# The Ten Commandments Of The Wood Shop



## MrWoodworker (Apr 18, 2011)

1) Thou Shalt Keep Thy Shop Spotless And Pure - If you use a tool, put it away. If you step over something, move it, sweep it up, or put it away. Especially your dog.

2) Thou Shalt Mar Not Thy Flesh And Live - Never use a tool without being instructed in its safe operation. Always use appropriate Eye, Ear and Lung protection. Push Sticks are required when working close to a blade.

3) Thou Shalt Plan Thy Cut Beforetimes - Know where the blade, wood and fingers are and will go through all cuts and movements. If you perceive the finger will fall to the floor do something different.

4) Thou Shalt Focus On The Work Of Thine Hands - Keep potential distractions minimal. Don't talk to others, answer your phone or ride ponies while using a power tool.

5) Thou Shalt Never Force The Separation Of Wood - If the work piece or saw blade meets resistance - something is wrong. Stop the motor and assess the situation.
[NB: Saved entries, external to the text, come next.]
/-- The one addressing mode (`20_memory.md` R55): base plus displacement, the wrap being the spec's decision D15. -/
def Obligations.EffectiveAddress : Prop :=
  ∀ (s : State) (rs1 : Reg) (imm : BitVec 12),
    ((s.basePlus rs1 imm).toNat : Int) = ((s.readReg rs1).toNat + imm.toInt : Int) % 2 ^ 32

/-- LW and SW at a bad address (`43_load_store.md` R181, R182): the fault of their address, whatever `rd` is, and
nothing written or marked. Alignment is tested first; the bounds fault and this order are the spec's decision D13 (entry
8), the aborted state its D16 (entry 3). -/
def Obligations.BadDataAddressAborts : Prop :=
  ∀ (s : State) (rd rs1 rs2 : Reg) (imm : BitVec 12) (f3 : BitVec 3),
    (s.params.strictFunct3 = false ∨ f3 = 2#3) →
    ((s.basePlus rs1 imm).toNat % 4 ≠ 0 →
      exec (.lw rd rs1 imm f3) s = abortOf (.dataMisaligned (s.basePlus rs1 imm)) s ∧
      exec (.sw rs2 rs1 imm f3) s = abortOf (.dataMisaligned (s.basePlus rs1 imm)) s) ∧
    ((s.basePlus rs1 imm).toNat % 4 = 0 → s.params.dmemSize ≤ (s.basePlus rs1 imm).toNat + 3 →
      exec (.lw rd rs1 imm f3) s = abortOf (.dataOutOfRange (s.basePlus rs1 imm)) s ∧
      exec (.sw rs2 rs1 imm f3) s = abortOf (.dataOutOfRange (s.basePlus rs1 imm)) s)

/-- `20_memory.md` R63: a load returns the value of the most recent store to the same four bytes, and a store to other
bytes does not change what it returns. -/
def Obligations.LoadReturnsTheLastStore : Prop :=
  ∀ (s t : State) (rs2 rs1 rd rb : Reg) (imm disp : BitVec 12),
    s.run = .running → exec (.sw rs2 rs1 imm 2#3) s = .next t → t.run = .running →
    ((s.basePlus rs1 imm) = t.basePlus rb disp → t.memRead (t.basePlus rb disp) = .ok (s.readReg rs2)) ∧
    ((s.basePlus rs1 imm) ≠ t.basePlus rb disp →
      t.memRead (t.basePlus rb disp) = s.memRead (s.basePlus rb disp)) ∧
    (∀ u : State, exec (.lw rd rb disp 2#3) t = .next u → u.run = .running → rd ≠ 0 →
      t.memRead (t.basePlus rb disp) = .ok (u.readReg rd))

/-- `30_encoding.md` R103, `43_load_store.md` R183: with `STRICT_FUNCT3 = false` all eight values of funct3 do the same,
with `true` those that are not canonical are refused. Both are the spec's decision D10 (entry 7). -/
def Obligations.UnexaminedFunct3 : Prop :=
  ∀ (s : State) (rd rs1 rs2 : Reg) (imm : BitVec 12) (f3 : BitVec 3),
    (s.params.strictFunct3 = false →
      exec (.lw rd rs1 imm f3) s = exec (.lw rd rs1 imm 2#3) s ∧
      exec (.sw rs2 rs1 imm f3) s = exec (.sw rs2 rs1 imm 2#3) s ∧
      exec (.jalr rd rs1 imm f3) s = exec (.jalr rd rs1 imm 0#3) s) ∧
    (s.params.strictFunct3 = true →
      (f3 ≠ 2#3 → exec (.lw rd rs1 imm f3) s = .refused (.nonCanonicalFunct3 f3) ∧
        exec (.sw rs2 rs1 imm f3) s = .refused (.nonCanonicalFunct3 f3)) ∧
      (f3 ≠ 0#3 → exec (.jalr rd rs1 imm f3) s = .refused (.nonCanonicalFunct3 f3)))
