-- ==== Sys2Proof/Laws/Memory.lean ====
section
/-! SUPPORT. What the memory operations do: a read after a write, everything else unchanged, the canonical form kept. -/

namespace Sys2Proof

/-- The four bytes of a word put together again. -/
@[simp] theorem wordOfBytes_byteOf (v : Word) :
    wordOfBytes (byteOf v 0) (byteOf v 1) (byteOf v 2) (byteOf v 3) = v := by
  ext i hi
  simp only [wordOfBytes, byteOf]
  grind

/-- The bytes of a word made of four bytes. -/
theorem byteOf_wordOfBytes (b0 b1 b2 b3 : Byte) :
    byteOf (wordOfBytes b0 b1 b2 b3) 0 = b0 ∧ byteOf (wordOfBytes b0 b1 b2 b3) 1 = b1 ∧
    byteOf (wordOfBytes b0 b1 b2 b3) 2 = b2 ∧ byteOf (wordOfBytes b0 b1 b2 b3) 3 = b3 := by
  refine ⟨?_, ?_, ?_, ?_⟩ <;>
  · ext i hi
    simp only [wordOfBytes, byteOf, BitVec.getElem_extractLsb', BitVec.getLsbD_append]
    grind

namespace Machine

/-! ## Reading -/

theorem read_insertCell (c : Host.Cell) (m : Memory) (a : Nat) (h : ∀ d ∈ m, d.1 ≠ c.1) :
    (Memory.insertCell c m).read a = if a = c.1 then c.2 else m.read a := by
  induction m with
  | nil => simp [Memory.insertCell, Memory.read, eq_comm]
  | cons d m ih =>
    have hd : d.1 ≠ c.1 := h d (by simp)
    have ih := ih (fun e he => h e (by simp [he]))
    unfold Memory.insertCell
    split
    · simp [Memory.read, eq_comm]
    · simp only [Memory.read, ih]
      grind

theorem read_filter_ne (m : Memory) (a c : Nat) :
    Memory.read (m.filter (fun d => decide (d.1 ≠ a))) c = if c = a then Memory.unlisted else m.read c := by
  induction m with
  | nil => simp [Memory.read]
  | cons d m ih =>
    simp only [List.filter_cons]
    split <;> simp only [Memory.read, ih] <;> grind

/-- A read after a write: the byte written at that address, and every other address as before. -/
theorem read_write (m : Memory) (a : Nat) (b : Byte) (c : Nat) :
    (m.write a b).read c = if c = a then b else m.read c := by
  unfold Memory.write
  split
  · rename_i hb; rw [read_filter_ne, hb]
  · rw [read_insertCell]
    · simp only [read_filter_ne]; grind
    · intro d hd; simpa using (List.mem_filter.mp hd).2

/-- A stored word, byte by byte. -/
theorem read_writeWord (m : Memory) (a : Nat) (v : Word) (c : Nat) :
    (m.writeWord a v).read c = if a ≤ c ∧ c < a + 4 then byteOf v (c - a) else m.read c := by
  simp only [Memory.writeWord, read_write]
  by_cases h : a ≤ c ∧ c < a + 4
  · obtain ⟨k, rfl⟩ : ∃ k, c = a + k := ⟨c - a, by omega⟩
    have hk : k = 0 ∨ k = 1 ∨ k = 2 ∨ k = 3 := by omega
    rcases hk with rfl | rfl | rfl | rfl <;> simp
  · rw [if_neg h, if_neg (by omega), if_neg (by omega), if_neg (by omega), if_neg (by omega)]

/-- A word stored and read back. -/
@[simp] theorem readWord_writeWord_same (m : Memory) (a : Nat) (v : Word) : (m.writeWord a v).readWord a = v := by
  have h0 := read_writeWord m a v a
  have h1 := read_writeWord m a v (a + 1)
  have h2 := read_writeWord m a v (a + 2)
  have h3 := read_writeWord m a v (a + 3)
  simp at h0 h1 h2 h3
  simp [Memory.readWord, h0, h1, h2, h3]

/-- A word that does not overlap the stored one reads as before. -/
theorem readWord_writeWord_apart (m : Memory) (a c : Nat) (v : Word) (h : c + 4 ≤ a ∨ a + 4 ≤ c) :
    (m.writeWord a v).readWord c = m.readWord c := by
  simp only [Memory.readWord, read_writeWord]
  rw [if_neg (by omega), if_neg (by omega), if_neg (by omega), if_neg (by omega)]

/-! ## The canonical form -/

/-- The two halves of the canonical form. -/
theorem wf_iff (m : Memory) : m.wf = true ↔
    List.Pairwise (fun c d : Host.Cell => c.1 < d.1) m ∧ ∀ c ∈ m, c.2 ≠ Memory.unlisted := by
  simp [Memory.wf, List.all_eq_true]

theorem mem_insertCell (c d : Host.Cell) (m : Memory) : d ∈ Memory.insertCell c m ↔ d = c ∨ d ∈ m := by
  induction m with
  | nil => simp [Memory.insertCell]
  | cons e m ih => unfold Memory.insertCell; split <;> simp [ih]; tauto

theorem pairwise_insertCell (c : Host.Cell) (m : Memory) (h : ∀ d ∈ m, d.1 ≠ c.1)
    (hm : List.Pairwise (fun c d : Host.Cell => c.1 < d.1) m) :
    List.Pairwise (fun c d : Host.Cell => c.1 < d.1) (Memory.insertCell c m) := by
  induction m with
  | nil => simp [Memory.insertCell]
  | cons e m ih =>
    have he : e.1 ≠ c.1 := h e (by simp)
    rw [List.pairwise_cons] at hm
    unfold Memory.insertCell
    split
    · rename_i hlt
      refine List.pairwise_cons.mpr ⟨fun d hd => ?_, List.pairwise_cons.mpr hm⟩
      rcases List.mem_cons.mp hd with rfl | hd
      · exact hlt
      · exact lt_trans hlt (hm.1 d hd)
    · refine List.pairwise_cons.mpr ⟨fun d hd => ?_, ih (fun d hd => h d (by simp [hd])) hm.2⟩
      rcases (mem_insertCell c d m).mp hd with rfl | hd
      · omega
      · exact hm.1 d hd

/-- What a write leaves in the list: the new cell and old ones. -/
theorem mem_write (m : Memory) (a : Nat) (b : Byte) (d : Host.Cell) (hd : d ∈ m.write a b) : d = (a, b) ∨ d ∈ m := by
  unfold Memory.write at hd
  split at hd
  · exact Or.inr (List.mem_filter.mp hd).1
  · rcases (mem_insertCell _ _ _).mp hd with rfl | hd
    · exact Or.inl rfl
    · exact Or.inr (List.mem_filter.mp hd).1

/-- Every write keeps the canonical form. -/
theorem wf_write (m : Memory) (a : Nat) (b : Byte) (h : m.wf = true) : (m.write a b).wf = true := by
  obtain ⟨hp, hn⟩ := (wf_iff m).mp h
  refine (wf_iff _).mpr ⟨?_, ?_⟩
  · unfold Memory.write
    split
    · exact hp.filter _
    · refine pairwise_insertCell _ _ (fun d hd => ?_) (hp.filter _)
      simpa using (List.mem_filter.mp hd).2
  · unfold Memory.write
    split
    · exact fun c hc => hn c (List.mem_filter.mp hc).1
    · rename_i hb
      intro c hc
      rcases (mem_insertCell _ _ _).mp hc with rfl | hc
      · exact hb
      · exact hn c (List.mem_filter.mp hc).1

/-- Every word store keeps the canonical form. -/
theorem wf_writeWord (m : Memory) (a : Nat) (v : Word) (h : m.wf = true) : (m.writeWord a v).wf = true :=
  wf_write _ _ _ (wf_write _ _ _ (wf_write _ _ _ (wf_write _ _ _ h)))

/-- A word stored inside a capacity leaves every cell inside it. -/
theorem inside_writeWord (m : Memory) (a n : Nat) (v : Word) (ha : a + 3 < n) (h : ∀ c ∈ m, c.1 < n) :
    ∀ c ∈ m.writeWord a v, c.1 < n := by
  intro c hc
  unfold Memory.writeWord at hc
  rcases mem_write _ _ _ _ hc with rfl | hc
  · exact ha
  rcases mem_write _ _ _ _ hc with rfl | hc
  · exact (by omega : a + 2 < n)
  rcases mem_write _ _ _ _ hc with rfl | hc
  · exact (by omega : a + 1 < n)
  rcases mem_write _ _ _ _ hc with rfl | hc
  · exact (by omega : a < n)
  · exact h c hc

/-- Canonical memories that read alike are equal: the form leaves one list for one memory. -/
theorem memory_ext (m n : Memory) (hm : m.wf = true) (hn : n.wf = true) (h : ∀ a, m.read a = n.read a) : m = n := by
  have low : ∀ (m : Memory) (a : Nat), (∀ c ∈ m, a < c.1) → m.read a = Memory.unlisted := by
    intro m a hlow
    induction m with
    | nil => rfl
    | cons d m ih =>
      have := hlow d (by simp)
      rw [Memory.read, if_neg (by omega)]
      exact ih (fun c hc => hlow c (by simp [hc]))
  induction m generalizing n with
  | nil =>
    cases n with
    | nil => rfl
    | cons d n =>
      have := h d.1
      have hd := ((wf_iff _).mp hn).2 d (by simp)
      simp only [Memory.read, if_true] at this
      exact absurd this.symm hd
  | cons c m ih =>
    obtain ⟨hmp, hmn⟩ := (wf_iff _).mp hm
    rw [List.pairwise_cons] at hmp
    cases n with
    | nil =>
      have := h c.1
      simp only [Memory.read, if_true] at this
      exact absurd this (hmn c (by simp))
    | cons d n =>
      obtain ⟨hnp, hnn⟩ := (wf_iff _).mp hn
      rw [List.pairwise_cons] at hnp
      have key : c.1 = d.1 := by
        rcases lt_trichotomy c.1 d.1 with hlt | heq | hlt
        · have := h c.1
          rw [low (d :: n) c.1 (by
            intro e he
            rcases List.mem_cons.mp he with rfl | he
            · exact hlt
            · exact lt_trans hlt (hnp.1 e he))] at this
          simp only [Memory.read, if_true] at this
          exact absurd this (hmn c (by simp))
        · exact heq
        · have := h d.1
          rw [low (c :: m) d.1 (by
            intro e he
            rcases List.mem_cons.mp he with rfl | he
            · exact hlt
            · exact lt_trans hlt (hmp.1 e he))] at this
          simp only [Memory.read, if_true] at this
          exact absurd this.symm (hnn d (by simp))
      have val : c.2 = d.2 := by simpa [Memory.read, key] using h c.1
      have cd : c = d := Prod.ext key val
      subst cd
      congr 1
      refine ih n ((wf_iff _).mpr ⟨hmp.2, fun e he => hmn e (by simp [he])⟩)
        ((wf_iff _).mpr ⟨hnp.2, fun e he => hnn e (by simp [he])⟩) (fun a => ?_)
      by_cases ha : c.1 = a
      · subst ha; rw [low m _ hmp.1, low n _ hnp.1]
      · simpa [Memory.read, ha] using h a

/-! ## The touched map -/

@[simp] theorem mem_touch (a b : Nat) (t : List Nat) : b ∈ touch a t ↔ b = a ∨ b ∈ t := by
  induction t with
  | nil => simp [touch]
  | cons c t ih => unfold touch; split <;> [skip; split] <;> simp_all; tauto

theorem pairwise_touch (a : Nat) (t : List Nat) (h : List.Pairwise (fun a b : Nat => a < b) t) :
    List.Pairwise (fun a b : Nat => a < b) (touch a t) := by
  induction t with
  | nil => simp [touch]
  | cons c t ih =>
    obtain ⟨hc, ht⟩ := List.pairwise_cons.mp h
    unfold touch
    split
    · rename_i hlt
      refine List.pairwise_cons.mpr ⟨fun d hd => ?_, h⟩
      rcases List.mem_cons.mp hd with rfl | hd
      · exact hlt
      · exact lt_trans hlt (hc d hd)
    · split
      · exact h
      · refine List.pairwise_cons.mpr ⟨fun d hd => ?_, ih ht⟩
        rcases (mem_touch a d t).mp hd with rfl | hd
        · omega
        · exact hc d hd

/-- A store marks its four bytes and unmarks none. -/
theorem mem_touchWord (t : List Nat) (a b : Nat) : b ∈ touchWord t a ↔ (a ≤ b ∧ b < a + 4) ∨ b ∈ t := by
  simp only [touchWord, mem_touch]
  constructor
  · rintro (h | h | h | h | h) <;> first | (left; omega) | exact Or.inr h
  · rintro (h | h)
    · have : b = a ∨ b = a + 1 ∨ b = a + 2 ∨ b = a + 3 := by omega
      tauto
    · tauto

theorem pairwise_touchWord (t : List Nat) (a : Nat) (h : List.Pairwise (fun a b : Nat => a < b) t) :
    List.Pairwise (fun a b : Nat => a < b) (touchWord t a) :=
  pairwise_touch _ _ (pairwise_touch _ _ (pairwise_touch _ _ (pairwise_touch _ _ h)))

end Machine

end Sys2Proof
end

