section
/-! SUPPORT. Program load (`70_reset_and_hazards.md` R264): what the image reads as and where its cells stand. The
invariant of `10_state.md` R42 under each launch action (R264, R266). -/

namespace Sys2Proof.Machine

/-! ## The image -/

/-- Word `k` of an image stands `4 * k` bytes above its start, and a word it does not cover is 0 (decision D14). -/
theorem readWord_imageFrom (ws : List Word) (a k : Nat) : (imageFrom a ws).readWord (a + 4 * k) = ws.getD k 0 := by
  induction ws generalizing a k with
  | nil =>
    rw [List.getD_nil]
    exact wordOfBytes_byteOf 0
  | cons w ws ih =>
    rw [imageFrom]
    cases k with
    | zero => exact readWord_writeWord_same _ a w
    | succ k =>
      have hnext : a + 4 * (k + 1) = (a + 4) + 4 * k := by omega
      rw [readWord_writeWord_apart _ _ _ _ (.inr (by omega)), hnext, ih, List.getD_cons_succ]

theorem wf_imageFrom (ws : List Word) (a : Nat) : (imageFrom a ws).wf = true := by
  induction ws generalizing a with
  | nil => rfl
  | cons w ws ih => exact wf_writeWord _ a w (ih (a + 4))

/-- An image that ends inside a capacity has every cell inside it. -/
theorem inside_imageFrom {n : Nat} (ws : List Word) (a : Nat) (h : a + 4 * ws.length ≤ n) :
    ∀ c ∈ imageFrom a ws, c.1 < n := by
  induction ws generalizing a with
  | nil => exact nofun
  | cons w ws ih =>
    rw [List.length_cons] at h
    exact inside_writeWord _ a n w (by omega) (ih (a + 4) (by omega))

/-- The fetch at word address `4 * k` of instruction memory (`20_memory.md` R54). -/
theorem ifetch_at_word (s : State) {k : Nat} (hk : k < Config.maxProgramWords) :
    State.ifetch { s with pc := BitVec.ofNat 32 (4 * k) } = .ok (s.imem.readWord (4 * k)) := by
  rw [Config.maxProgramWords] at hk
  have hpc : (BitVec.ofNat 32 (4 * k)).toNat = 4 * k := by
    rw [BitVec.toNat_ofNat]
    exact Nat.mod_eq_of_lt (by omega)
  rcases ifetch_cases { s with pc := BitVec.ofNat 32 (4 * k) } with ⟨hn, _⟩ | ⟨_, hge, _⟩ | ⟨_, _, hf⟩
  · exact absurd hn (by rw [hpc]; omega)
  · exact absurd hge (by rw [hpc, Config.imemSize]; omega)
  · rw [hf, hpc]

/-! ## When a launch action answers a next state -/

theorem loadImage_next (ws : List Word) (s t : State) : loadImage ws s = .next t ↔
    ws.length ≤ Config.maxProgramWords ∧ t = { s with imem := imageFrom 0 ws } := by
  unfold loadImage
  split
  next h => exact iff_of_false nofun fun ht => absurd h ht.1.not_gt
  next h => rw [Host.Outcome.next.injEq, eq_comm, and_iff_right (not_lt.mp h)]

/-- A program source that loads does what the load of its words does. -/
theorem exists_loadImage_of_loadSource {text : List Char} {s t : State} (h : loadSource text s = .next t) :
    ∃ ws : List Word, loadImage ws s = .next t := by
  unfold loadSource at h
  split at h
  next ws _ => exact ⟨ws, h⟩
  next => cases h
  next => cases h

theorem presetReg_zero (v : Word) (s : State) : presetReg 0 v s = .refused .presetZeroRegister := if_pos rfl

theorem presetReg_next {r : Reg} {v : Word} {s t : State} (h : presetReg r v s = .next t) : t = s.writeReg r v := by
  unfold presetReg at h
  split at h
  · cases h
  · exact (Host.Outcome.next.inj h).symm

theorem presetByte_outside {a : Nat} {s : State} (ha : s.params.dmemSize ≤ a) (b : Byte) :
    presetByte a b s = .refused (.presetOutsideDataMemory a) := if_neg ha.not_gt

theorem presetByte_next (a : Nat) (b : Byte) (s t : State) : presetByte a b s = .next t ↔
    a < s.params.dmemSize ∧ t = { s with dmem := s.dmem.write a b } := by
  unfold presetByte
  split
  next h => rw [Host.Outcome.next.injEq, eq_comm, and_iff_right h]
  next h => exact iff_of_false nofun fun ht => h ht.1

/-! ## The invariant under each launch action -/

/-- The size of data memory bounds nothing while there is no data. -/
theorem inv_presetParams {s : State} (h : s.Inv) (hd : s.dmem = []) (ht : s.touched = []) (p : Params) :
    (presetParams p s).Inv :=
  { h with
    dmemInside := fun c hc => by simp [presetParams, hd] at hc
    touchedInside := fun a ha => by simp [presetParams, ht] at ha }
Kickback can hurt and so can losing fingers.

6) Thou Shalt Not Partake Of Strong Drink - Many things may seem perfectly reasonable under the influence that just wouldn't whilst sobering up in the E.R.

7) Thou Shalt Gather Thy Garments Close About Thee - Getting loose clothing or long hair caught by a belt, blade or any other rapidly spinning object may mar you flesh in uncomfortable ways.

8) Thou Shalt Breathe The Breath Of Life And None Other - Excessive airborne dust and fumes from chemicals can cause long, painful deaths or require visits from the Fire Department. Get plenty of fresh air.

9) Thou Shalt Not Rush Exceedingly Into Folly - Much damage to life, limb and property can take place when we are rushed. Slow down, and enjoy your work, supper can wait, even if it's the last.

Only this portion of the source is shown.